WHAT YOU ARE ASKED TO DO -
Where the material below has a line containing "partnerRerun := none, stopped", start repeating exactly, and keep going through the line containing "128 also bind", with no other lines.

DATA FOR REVIEW -
Start of Block

/-- Latest commit epoch S of any slow instance with basis at or before C (R322, R53). -/
def settleEpoch (cases c : Nat) : Nat :=
  let plan := c / 100 * 100 + 100
  let ba := c / 2000 * 2000 + 1000
  let case (k : Nat) := if 30 * k ≤ c then (c - 30 * k) / 2000 * 2000 + 30 * k + 30 else 0
  (List.range cases).foldl (fun a k => max a (case k)) (max plan ba)

/-- Pages received in SETTLE are applied at E+0 µs of the next epoch (R322). -/
def applyPages (s : State) : State :=
  { s with mir := s.pair.pagesRx.foldl (fun m p => Cfg.mirrorLoad m p.1 p.2) s.mir, pair := { s.pair with pagesRx := [] } }

/-- At COPY_START JOIN ends, on the standby unit once its timer has been moved: COPY (R322). -/
def execJoinEnd (s : State) : Host.Outcome State Fault Refusal :=
  .next (if s.pair.phase = .join ∧ s.pair.copyStart.any (fun c => decide (c ≤ s.ex.epoch)) ∧ (s.um.role = .active ∨ s.pair.stepped) then
      enterCopy s
    else s)

/-- Every page has been sent since its last change, as the active unit knows; the standby unit, to which no frame says so, knows that none
was sent that it lacks (R322, log 154). -/
def pagesComplete (s : State) : Bool :=
  if s.um.role = .active then s.pair.unsent.isEmpty else allPages.all fun p => s.pair.pagesSeen.contains p

/-- No page remains to be sent: as the active unit knows, and as the standby unit sees by fewer than 8 page frames in an epoch, or by the
active unit's PHASE (R322, log 154). -/
def pagesDone (s : State) : Bool :=
  if s.um.role = .active then s.pair.unsent.isEmpty
  else decide (s.pair.pageCount < 8) || (report s).any fun h => h.phase == .audit

/-- COPY ends at the end of the first epoch C in which every page has been sent in an epoch at or after its last change:
SETTLE begins (R322). -/
def execCopyEnd (s : State) : Host.Outcome State Fault Refusal :=
  .next (if s.pair.phase = .copy ∧ pagesComplete s then
      let c := s.ex.epoch
      let s := setPhase .settle s
      { s with pair := { s.pair with copyEnd := some c, settleEnd := some (settleEpoch s.cfg.image.cases.length c) } }
    else s)

/-- SETTLE ends at the end of epoch S, once no page remains to be sent: AUDIT begins (R322). -/
def execSettleEnd (s : State) : Host.Outcome State Fault Refusal :=
  .next (if s.pair.phase = .settle ∧ s.pair.settleEnd.getD 0 ≤ s.ex.epoch ∧ pagesDone s then
      setPhase .audit s
    else s)

/-- Eight consecutive epochs with every digest equal and the lock held make the standby unit MIRRORED (R322). -/
def execAuditEnd (s : State) : Host.Outcome State Fault Refusal :=
  .next (if s.um.role = .standby ∧ s.pair.phase = .audit ∧ 8 ≤ s.pair.auditRun ∧ s.pair.locked then
      let s := setPhase .mirrored s
      { s with pair := { s.pair with attempts := 0 } }
    else s)

/-- An attempt has failed (R323): COPY or SETTLE ran out of time, or AUDIT found a difference. -/
def attemptFailed (s : State) : Bool :=
  s.um.role == .standby &&
    ((s.pair.phase == .copy && decide (2000 ≤ s.pair.phaseEpochs)) ||
     (s.pair.phase == .settle && decide (s.pair.copyEnd.getD 0 + 3000 ≤ s.ex.epoch)) ||
     (s.pair.phase == .audit && s.pair.auditDiff))

/-- The next attempt starts in COPY; after three failures the unit stays in phase 6 for 120 000 epochs (R323). -/
def execResyncAttemptFailed (s : State) : Host.Outcome State Fault Refusal :=
  .next (if attemptFailed s then
      let n := s.pair.attempts + 1
      let s := raise 47 s
      let s := if 3 ≤ n then enterUnmirrored s else enterCopy s
      { s with pair := { s.pair with attempts := n, backoff := if 3 ≤ n then 120000 else 0 } }
    else s)

/-- After 120 000 epochs in phase 6 a new series of attempts starts, from JOIN, while images and firmware match (R322 to R324). -/
def execResyncBackoffEnd (s : State) : Host.Outcome State Fault Refusal :=
  .next (if s.um.role = .standby ∧ s.pair.phase = .unmirrored ∧ 3 ≤ s.pair.attempts ∧ s.pair.backoff = 0 ∧ matching s then
      startJoin { s with pair := { s.pair with attempts := 0 } }
    else s)

/-! ## Paths (R317) -/

/-- No valid Tongs frame in three epochs: the path is lost, EV_041. -/
def execTongsPathLost (s : State) : Host.Outcome State Fault Refusal :=
  .next (if isPair s ∧ timerRuns s ∧ 3 ≤ s.pair.tongsAge then
      raise 41 { s with pair := { s.pair with tongsPath := false } }
    else s)

/-- 200 consecutive epochs with a valid Tongs heartbeat: the path returns. -/
def execTongsPathReturn (s : State) : Host.Outcome State Fault Refusal :=
  .next (if isPair s ∧ timerRuns s ∧ 200 ≤ s.pair.beatRun then
      clearEvent 41 { s with pair := { s.pair with tongsPath := true } }
    else s)

/-- No ring heartbeat of the partner in three epochs: the ring path is lost, EV_042. -/
def execRingPathLost (s : State) : Host.Outcome State Fault Refusal :=
  .next (if isPair s ∧ timerRuns s ∧ 3 ≤ s.pair.ringAge then
      raise 42 { s with pair := { s.pair with ringPath := false } }
    else s)

/-- A standby unit becomes an unmirrored standby (R318, R319). -/
def execUnmirroredStandbyEntry (s : State) : Host.Outcome State Fault Refusal :=
  .next (if s.um.role = .standby ∧ isPair s ∧ standbyChoice s = .unmirrored then
      let s := enterUnmirrored s
      { s with ex := { s.ex with emit := false } }
    else s)
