-- ==== Sys2Proof/Machine/Registers.lean ====
section
/-! DEFINITION. The register file (chapter 19 and the register tables of every chapter): which addresses are assigned, what
each register reads, and which may be written. A snapshot is a copy of it (R55). -/

namespace Sys2Proof.Machine

/-! ## Words -/

def wn (n : Nat) : Word := BitVec.ofNat 32 n

/-- The two words of a 64-bit value, most significant first (R13). -/
def pairWords (v : Nat) : List Word := [wn (v / 2 ^ 32), wn v]

def nanS : Word := 0x80000000
def nanU : Word := 0xFFFFFFFF

/-- A signed value of 32 bits, NaN out of range. -/
def intWord (v : Int) : Word := wordS (rangeS v)

/-- Consecutive registers at a base. -/
abbrev RegRun := Nat × List Word

/-! ## Identity, mode, events, supply, configuration -/

/-- ID_FW_VERSION to ID_LIMITS (R399). -/
def idRegs (s : State) : List RegRun :=
  let f := runningFw s
  [(0x0, [0x584E3936, 0x42524C52, wn f.version] ++ pairWords (fwDigest s) ++
    [pack [(f.imgMajor, 16, 16), (f.imgMinor, 16, 0)], wn f.ucode, pack [(f.gnssA, 16, 16), (f.gnssB, 16, 0)],
     wn (f.panelWf % 65536), 0x10084008])]

/-- MOD_ and CYC_ registers (R400). The pair mode reads 0 before the first entry to STANDBY, the function outside ACTIVE (R80). -/
def modeRegs (s : State) : List RegRun :=
  let m := s.mir.mode
  let on := m.pairMode == .active
  [(0x10000, [wn (modeCode m.pairMode),
    pack [(if on && m.func == some .berthPush then m.berth else 0, 3, 16), (flag (on && m.forced), 1, 12), (if on then funcNum m.func else 0, 4, 8)],
    modAvail s, 0, wn m.modeEpoch, wn m.funcEpoch, wn (s.ex.epoch / 2 ^ 32 % 65536), wn s.ex.epoch])]

/-- Bits of bank b of a set of sources. -/
def bankBits (l : List Nat) (b : Nat) : Word := wn (bitSet ((l.filter fun e => e / 32 == b).map (· % 32)))

/-- EVT_ registers (R367). -/
def evtRegs (s : State) : List RegRun :=
  let e := s.mir.evt
  let banks (f : Nat → Word) := (List.range 4).map f
  [(0x20000, banks (bankBits e.active) ++ banks (bankBits e.unack) ++ banks (fun b => e.masks.getD b 0) ++
    [0, pack [((e.last.map fun x => (attrOf x).sev.code).getD 0, 2, 8), (e.last.getD 0, 7, 0)], wn e.lastEpoch])]

/-- SUP_ and CLK_ registers (R402). -/
def supRegs : List RegRun :=
  [(0x30000, [0x10000D00, 0x0F000000, 0x50005A00]), (0x30100, [0x0960000A, 0x04030608, 0x1E186000])]

/-- CFG_ registers (R108): each reads its reset value until the image is verified, but for CFG_FAULT. -/
def cfgRegs (s : State) : List RegRun :=
  let c := s.cfg
  let i : Image := if c.valid then c.image else {}
  let digest := if c.valid then i.digest else []
  [(0x40000, [pack [(if c.valid then (if i.single then 1 else 2) else 0, 2, 1), (flag c.valid, 1, 0)], wn (c.fault % 256)] ++
    pairWords i.imageId ++ (List.range 8).map (fun k => wn (octets digest (4 * k) 4)) ++
    [pack [(i.formatMajor, 16, 16), (i.formatMinor, 16, 0)], wn i.sequence, wn i.nymnil, wn i.signer, wn i.length,
     wn (i.sections % 32768)])]

/-! ## Solver -/

/-- MRT_ registers (R128). -/
def mrtRegs (s : State) : List RegRun :=
  let m := s.mir.mrt
  [(0x100000, [wn m.status, wn m.lastOrigin, wn m.lastEpoch, wn (m.lastVar % 65536)] ++
    (List.range 6).map (fun k => let c := m.fails.getD k {}; pack [(c.pivot, 16, 16), (c.other, 16, 0)]) ++
    [0, wn (m.unitMask % 65536)])]

/-- A warm-start register (R149). -/
def warmWord (w : WarmReg) : Word := pack [(w.mode, 2, 30), (w.cause, 2, 28), (w.matched, 12, 12), (w.total, 12, 0)]

/-- LDL_ registers (R149). -/
def ldlRegs (s : State) : List RegRun :=
  let l := s.mir.ldl
  [(0x100100, pairWords l.alcIdent ++ [warmWord l.alcWarm, warmWord l.mpcWarm, warmWord l.cqaWarm, warmWord l.baWarm,
    pack [(l.abmHeld, 8, 24), (l.estSkip, 8, 16), (l.mpcKept, 8, 8), (flag l.baKept, 1, 4), (flag l.alcZero, 1, 3), (l.alcHold, 3, 0)],
    wn ((s.mir.mpc.plan.map (·.basis)).getD 0),
    pack [(l.coldBa, 8, 24), (l.coldCqa, 8, 16), (l.coldMpc, 8, 8), (l.coldAlc, 8, 0)], 0])]

/-! ## Control functions -/

/-- One slot of bundle adjustment (R169): a component that the slot does not estimate reads NaN from the end of LOAD. -/
def slotRegs (k : Nat) (s : State) : RegRun :=
  let b := s.mir.ba.slots.getD k {}
  let shown (on : Bool) (q : Q) : Word := if s.cfg.valid && !on then nanS else wordS q
  let lever := slotLever k s
  let pend (q : Q) : Word := if b.state = 2 then wordS q else nanS
  (0x200100 + 0x40 * k,
    [pack [(b.seq, 8, 24), (flag b.accepted, 1, 8), (b.state, 3, 0)], shown lever b.inForce.dx, shown lever b.inForce.dy,
     shown lever b.inForce.dz, shown (slotAngle k s) b.inForce.dpsi, pend b.pending.dx, pend b.pending.dy, pend b.pending.dz,
     pend b.pending.dpsi])

/-- Slots in a state. -/
def slotsIn (st : Nat) (s : State) : Nat := bitSet ((List.range 11).filter fun k => (s.mir.ba.slots.getD k {}).state == st)

/-- EST_ registers (R169). -/
def estRegs (s : State) : List RegRun :=
  let e := s.mir.est
  let x := e.est
  let q (v : Q) : Word := if e.shown then wordS v else nanS
  let a := s.mir.abm
  let m (v : Q) : Word := if a.stepped then wordS v else nanS
  [(0x200000, [pack [(e.cause, 2, 6), (flag e.holdover, 1, 5), (flag (e.restartPending && positionFunc s), 1, 4),
      (flag e.covOk, 1, 3), (flag e.skipped, 1, 2), (flag e.updated, 1, 1), (flag e.gate, 1, 0)],
      q x.north, q x.east, q x.hdg, q x.u, q x.v, q x.r, q x.envN, q x.envE, q x.envYaw, q x.sigPos, q x.sigHdg] ++
      pairWords e.tov ++ [wn e.updateEpoch, wn (min e.gateRun 65535), 0]),
   (0x200080, [pack [(flag (baReady s), 1, 31), (slotsIn 3 s, 11, 16), (slotsIn 2 s, 11, 0)], 0, wn s.mir.ba.epoch])] ++
  (List.range 11).map (fun k => slotRegs k s) ++
  [(0x200400, [pack [(a.berth, 3, 5), (flag a.slip, 1, 3), (flag a.compLimit, 1, 2), (flag a.held, 1, 1), (flag a.contact, 1, 0)],
      m a.fn, m a.ft, m a.d]),
   (0x200440, (List.range 16).map fun j => m (a.az.getD j none))]
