/-- SETTLE: the pages of the epoch that ends are applied, and the basis records of its slow instances with B > C are taken
(R322). -/
def settlePages (s : State) : State :=
  if s.um.role = .standby ∧ s.pair.phase = .settle then
    let s := applyPages s
    if s.pair.copyEnd.getD 0 < s.ex.epoch then takeBasisRecords s else s
  else s

/-- A standby unit that is not yet mirrored takes the pair mode: from reports in JOIN, from the pages afterwards (R62). -/
def standbyMode (s : State) : State := followPairMode (joinPairMode s)

/-! ## E+0 µs: the input set of the new epoch (R42, R43) -/

/-- The exchange of a new epoch: nothing of it has happened yet. -/
def freshExchange (x : Exchange) : Exchange :=
  { x with
    offered := [], partner := [], ackSent := none, ackRx := none, committed := [], effected := []
    commands := [], fastDone := false, overrun := false, cmdDigest := 0, commitDigest := 0, digestSent := false
    partnerDigest := none, decided := false, emit := false, emitted := false, arbitration := false, rerun := none
    partnerRerun := none, stopped := false }

/-- Order of choice: ingress stamp, then the canonical order (R43). -/
def offerBefore (a b : OwnRecord) : Bool :=
  if a.item.stamp ≠ b.item.stamp then decide (a.item.stamp < b.item.stamp) else canonicalBefore a.item b.item

/-- The records offered: stamped and timed before the cut-off, at most 128 (R42, R43). R43 speaks of one epoch's exchange; that the
128 also bind a unit that commits its own records without exchange (R48) is the model's choice (log 107). -/
def chooseOffers (cut : Nat) (l : List OwnRecord) : List OwnRecord :=
  (sortBy offerBefore (l.filter fun r => decide (r.item.stamp < cut ∧ r.item.tov < cut))).take 128

/-- Records by frames of at most 34 (R311), in at most `n` frames. -/
def framesOf : Nat → List InRecord → List (List InRecord)
  | 0, _ => []
  | n + 1, l => if l.isEmpty then [] else l.take 34 :: framesOf n (l.drop 34)

/-- Record frames go out, numbered within the epoch (R310). -/
def sendRecords (l : List (List InRecord)) (s : State) : State :=
  (mapAt l fun i f => (i, f)).foldl (fun s f => send (.record f.1 l.length f.2) s) s

/-- A unit in the standby role carries over no epoch-time record (R248). -/
def keptTime (s : State) (l : List OwnRecord) : List OwnRecord :=
  if s.um.role = .standby then l.filter fun r => r.item.source != 0xFFFF || r.offers == 0 else l

/-- The ingress buffers close; a mirrored unit sends its record frames (R41, R44). Where the unit commits no input set, what
the buffers hold is discarded (R471). The partner's committed records are known by identity only while the pair is mirrored: a
partner that restarts numbers its records from 0 again (R45, R47). -/
def offerRecords (s : State) : State :=
  if formsRecords s then
    let s := { s with ex := { s.ex with buffer := keptTime s s.ex.buffer } }
    let l := chooseOffers s.ex.cutoff s.ex.buffer
    let ids := l.map fun r => recordId r.item
    let count (r : OwnRecord) : OwnRecord := if ids.contains (recordId r.item) then { r with offers := r.offers + 1 } else r
    let s := { s with ex := { s.ex with offered := ids, buffer := s.ex.buffer.map count } }
    if isMirrored s then sendRecords (framesOf 128 (l.map (·.item))) s else { s with ex := { s.ex with seen := [] } }
  else { s with ex := { s.ex with offered := [], buffer := [], seen := [] } }
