/-- EV_023 with its code in word 1, which ROLLBACK of LOC_UPD_BANKS keeps (R448). -/
def rollBack (code : Nat) (s : State) : State := raiseWith 23 0xFFFFFFFF code 0 { s with upd := { s.upd with rollback := code } }

/-- The mask ROM counts the start of a PROVISIONAL bank; at the third that has not reached STANDBY the bank is FAILED and the other
one selected (R68, R443). -/
def countStart (s : State) : State :=
  let b := s.upd.selected
  if (bankOf b s).state = .provisional then
    let s := { s with upd := { s.upd with attempts := s.upd.attempts + 1 } }
    if 3 ≤ s.upd.attempts then
      let s := setBank b (fun x => { x with state := .failed }) s
      rollBack 1 { s with upd := { s.upd with selected := otherSide b } }
    else s
  else s

/-- A bank starts: not EMPTY or FAILED, and its signature, SECURITY_VERSION and parts pass (R442). -/
def tried (b : Side) (s : State) : Bool := (bankOf b s).state != .empty && (bankOf b s).state != .failed

def startable (b : Side) (x y : BankCheck) (s : State) : Bool :=
  let c := checkOf b x y
  c.signatureOk && decide (s.upd.floor ≤ (bankFw (bankOf b s)).secVer) && c.partsOk

/-- The banks in the order in which they are tried; one that fails its checks is FAILED. -/
def tryBanks (x y : BankCheck) : List Side → State → Option Side × State
  | [], s => (none, s)
  | b :: rest, s =>
    if !tried b s then tryBanks x y rest s
    else if startable b x y s then (some b, s)
    else tryBanks x y rest (setBank b (fun k => { k with state := .failed }) s)

/-- Rows of the frame memory that the mask ROM changes when it writes "RECOVERY" (R417). -/
def writeRecovery (s : State) : State :=
  if s.pnl.suspended || s.pnl.frozen then s
  else
    let put (p : Panel) (r : Nat) : Panel :=
      let old := memReads 0 s.pnl.frame (rowOctets * r) rowOctets
      let net := Cfg.recoveryBalance r old
      { p with
        frame := memWrites 0 (rowOctets * r) (sized rowOctets (Cfg.recoveryRow r old)) p.frame
        balance := (List.range 296).foldl (fun l c => setBalance (pixelKey r c) ((lookupNat (pixelKey r c) l).getD 0 + net.getD c 0) l) p.balance }
    let p := (List.range rowCount).foldl put s.pnl
    { s with pnl := { p with crc := crc32 (memReads 0 p.frame 0 (rowOctets * rowCount)), recovery := true } }

/-- No bank starts: RECOVERY. -/
def startRecovery (s : State) : State := writeRecovery (changeMode .recovery 0 s)

/-- The firmware of bank b starts: LOAD, in which the station ports train (R67). EV_023 tells that another bank than the selected one runs, or that the bank on trial had
failed (R442, R445). -/
def startBank (b : Side) (selected : Side) (s : State) : State :=
  let s := if s.upd.trialFailed then rollBack 2 s else if b ≠ selected then rollBack 3 s else s
  let s := if s.sup.svcUp then raise 62 s else s
  setStation .two .training (setStation .one .training
    (changeMode .load 0 { s with upd := { s.upd with running := b, trialFailed := false }
                                 time := { s.time with ocxoStable := s.sup.stable } }))

/-- The mask ROM has verified the boot header and the banks (R442). With a bad header no bank starts. -/
def execBootComplete (headerOk : Bool) (bankA bankB : BankCheck) (s : State) : Host.Outcome State Fault Refusal :=
  .next (if s.um.mode = .boot ∧ ¬ s.um.inReset then
      (if headerOk then
        let s := countStart s
        let b := s.upd.selected
        match tryBanks bankA bankB [b, otherSide b] s with
        | (some k, s) => startBank k b s
        | (none, s) => startRecovery s
      else startRecovery s)
    else s)

/-! ## The key (R92 to R101) -/

/-- Step 2: the certificate and the challenge's signature verify (R92). -/
def keyGenuine (k : KeyRead) : Bool :=
  match Cfg.certificateKey k.certificate with
  | some pk => k.challenge.length == 32 && Cfg.ed25519 pk k.challenge k.signature
  | none => false

/-- Lengths of the header without its section table, of a table entry, and of the signature block (R94). -/
def headerLen : Nat := 48
def entryLen : Nat := 16
def signatureLen : Nat := 164
def imageMax : Nat := 2097152

/-- IMAGE_LEN, SECTION_COUNT. -/
def imageLen (o : List Byte) : Nat := octets o 12 4
def tableCount (o : List Byte) : Nat := octets o 29 1

/-- Step 4. -/
def headerFormed (o : List Byte) : Bool :=
  let n := tableCount o
  octets o 0 4 == 0x4F4C4B46 && decide (1 ≤ n) && decide (n ≤ 15) && octets o 8 4 == headerLen + entryLen * n &&
    decide (headerLen + entryLen * n + signatureLen ≤ imageLen o) && decide (imageLen o ≤ imageMax) &&
    decide (imageLen o ≤ o.length)

/-- An entry of the section table (R95). -/
structure Entry where
  type : Nat
  offset : Nat
  length : Nat
  crc : Nat
deriving DecidableEq, Repr, Inhabited

def entryAt (o : List Byte) (i : Nat) : Entry :=
  let a := headerLen + entryLen * i
  { type := octets o a 2, offset := octets o (a + 4) 4, length := octets o (a + 8) 4, crc := octets o (a + 12) 4 }

def entries (o : List Byte) : List Entry := (List.range (tableCount o)).map (entryAt o)

/-- Sections lie in ascending order from `at'` on without overlap; the end of the last. -/
def placed (at' : Nat) (last : Nat) : List Entry → Bool
  | [] => decide (at' ≤ last)
  | e :: r => decide (at' ≤ e.offset) && placed (e.offset + e.length) last r

/-- Each type appears at most once (R95). R100 names no step for it: that it fails with step 5 is the model's choice (log 109). -/
def typesDistinct : List Entry → Bool
  | [] => true
  | e :: r => r.all (fun x => x.type != e.type) && typesDistinct r

/-- Step 5. -/
def sectionsFormed (o : List Byte) : Bool :=
  let es := entries o
  es.all (fun e => crc32 ((o.drop e.offset).take e.length) == e.crc) && typesDistinct es &&
    placed (headerLen + entryLen * tableCount o) (imageLen o - signatureLen) es

/-- D of R97: octets 0 to IMAGE_LEN − 165 with octets 16 to 23 zero. -/
def imageDigest (o : List Byte) : List Byte :=
  sha256 (o.take 16 ++ List.replicate 8 0 ++ ((o.take (imageLen o - signatureLen)).drop 24))

/-- A field of the signature block (R96). -/
def signatureField (o : List Byte) (a n : Nat) : List Byte := (o.drop (imageLen o - signatureLen + a)).take n

/-- Step 7: Berlor's signature over the signer ID and the signer's key. -/
def signerTrusted (o : List Byte) : Bool :=
  !Cfg.revoked.contains (beNat (signatureField o 0 4)) && Cfg.ed25519 Cfg.configRoot (signatureField o 0 36) (signatureField o 36 64)

/-- Step 8. -/
def imageSigned (o : List Byte) : Bool := Cfg.ed25519 (signatureField o 4 32) (imageDigest o) (signatureField o 100 64)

End of Block

SOLUTION FOR THIS EXERCISE -
    partnerRerun := none, stopped := false }

/-- Order of choice: ingress stamp, then the canonical order (R43). -/
def offerBefore (a b : OwnRecord) : Bool :=
  if a.item.stamp ≠ b.item.stamp then decide (a.item.stamp < b.item.stamp) else canonicalBefore a.item b.item

/-- The records offered: stamped and timed before the cut-off, at most 128 (R42, R43). R43 speaks of one epoch's exchange; that the
128 also bind a unit that commits its own records without exchange (R48) is the model's choice (log 107). -/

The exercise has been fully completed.